Вся священная утварь этой церкви была похищена солдатами, но священник пошел к Мюрату, остановившемуся невдалеке, и со слезами умолил возвратить вещи, нужные для богослужения, – их разыскали и отдали ему;

надпись на одном из серебряных сосудов свидетельствует об этом.

Древний старичок деревни Новинок, помнящий стоявшего у них «француза», уверял меня, что неприятель не сделал им большого зла – только кормился их добром.

Неприятели не знали, что в Кремле находился пороховой склад, и непредусмотрительно поместили там гвардейский артиллерийский парк, на открытом воздухе, так что достаточно было одной из головешек, носившихся в воздухе, упасть на зарядный ящик – вся гвардия, все начальство с самим Наполеоном пропали бы. В продолжение многих часов участь армии зависела от всякой искры, рассыпаемой пожаром.

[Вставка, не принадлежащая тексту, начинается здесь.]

-- ==== Sys2Proof/Machine/Operands.lean ====
section
/-! DEFINITION. Every operand form (30_encoding R48) and address computation (20_memory R36, 44 R95, 45 R101). -/

namespace Sys2Proof.Machine

/-- `InRange(base, len)` for `len >= 1` (R36): exact integers, no wrap. -/
abbrev InRange (base len : Nat) : Prop := base + len - 1 ≤ Config.addrMax

/-- `OutAddr(base)` (R36): the first address past 0xFFF that the access touches. -/
def outAddr (base : Nat) : Nat := max base 0x1000

/-- `zext_16(nnn)` (R48). -/
def zextAddr (nnn : Addr12) : Word := nnn.setWidth 16

/-- `zext_16` of a byte (R73, R94). -/
def zextByte (b : Byte) : Word := b.setWidth 16

/-- What is stored by `I <- w`: bits 15:12 are masked off on every write (R13). -/
def maskI (w : Word) : Word := w &&& 0x0FFF#16

/-- The address of the glyph of `b`, before the mask (R95): at most 0x4FB. -/
def glyphAddr (b : Byte) : Word := zextByte b * 5#16

/-- The key that `SKP` and `SKNP` test (R101): `b & 0xF`. -/
def keyIndex (b : Byte) : Nat := (b &&& 0x0F#8).toNat

/-- Is key `k` pressed in the snapshot? (R58) -/
def keyPressed (keys : Keys) (k : Nat) : Bool := keys[k]?.getD false

/-- The lowest-numbered pressed key, if any is pressed (R104). -/
def lowestKey (keys : Keys) : Option Nat := (List.range 16).find? (keyPressed keys)

/-- The three decimal digits of a byte, hundreds first (R96). -/
def bcdDigits (b : Byte) : List Byte :=
  [BitVec.ofNat 8 (b.toNat / 100), BitVec.ofNat 8 (b.toNat / 10 % 10), BitVec.ofNat 8 (b.toNat % 10)]

end Sys2Proof.Machine
end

«Что же это ваши русские делают? – выговаривал русскому один французский генерал, – видано ли когда-нибудь, чтобы так жгли свою столицу?» – «Я не знаю, кто ее поджигает, но последствия этого для нас самые печальные». – «Это верно ваши казаки?» – «Полноте, где вы теперь увидите тут хоть одного казака?»… – «Черт возьми, они у ворот города! Вчера только что на этой самой дороге мы их прогнали; могу вас в этом уверить, потому что я сам командовал. Так не ведут войны!»

Другой французский офицер говорит иначе: «Хотя несчастные последствия московского пожара падали на нас, тем не менее, мы не могли не удивляться великодушному самопожертвованию жителей города, храбростью и настойчивостью поднявшихся до высокой степени славы, характеризующей великие нации»… Этот же писатель удивляется стойкостию русских, приговоренных к расстрелянию: «Перед казнью каждый старался протискаться вперед, чтобы первым принять удар. С видом полного спокойствия они крестились и падали под пулями солдат».

Один из московских католических священников, тоже очевидец, говорит: «Солдаты не щадили ни стыдливости женского пола, ни детской невинности, ни седых волос старух… горемычные обитатели, спасаясь от огня, были принуждены укрываться на кладбищах».

«Церковная утварь, образа и все священные вещи верующих, – говорит аббат, – были пограблены или позорно выброшены на улицы. Священные места были превращены в казармы, бойни и конюшни; даже неприкосновенность гробниц была нарушена. Никогда, конечно, города, даже взятые приступом, не подвергались большим поруганиям». Один из французских офицеров сознавался, что со времени революции не видано было такого беспорядка в армии…» «Все улицы были полны человеческими трупами, перемешанными с падалью лошадей и других животных… Здесь кричали караул, и голоса замирали, захлебываясь в своей крови; там жители выдерживали в домах настоящую осаду, защищая свои очаги, уже ограбленные и переограбленные, против окончательного разорения от пьяного солдатства, доведенного до бешенства вином и этими попытками сопротивления».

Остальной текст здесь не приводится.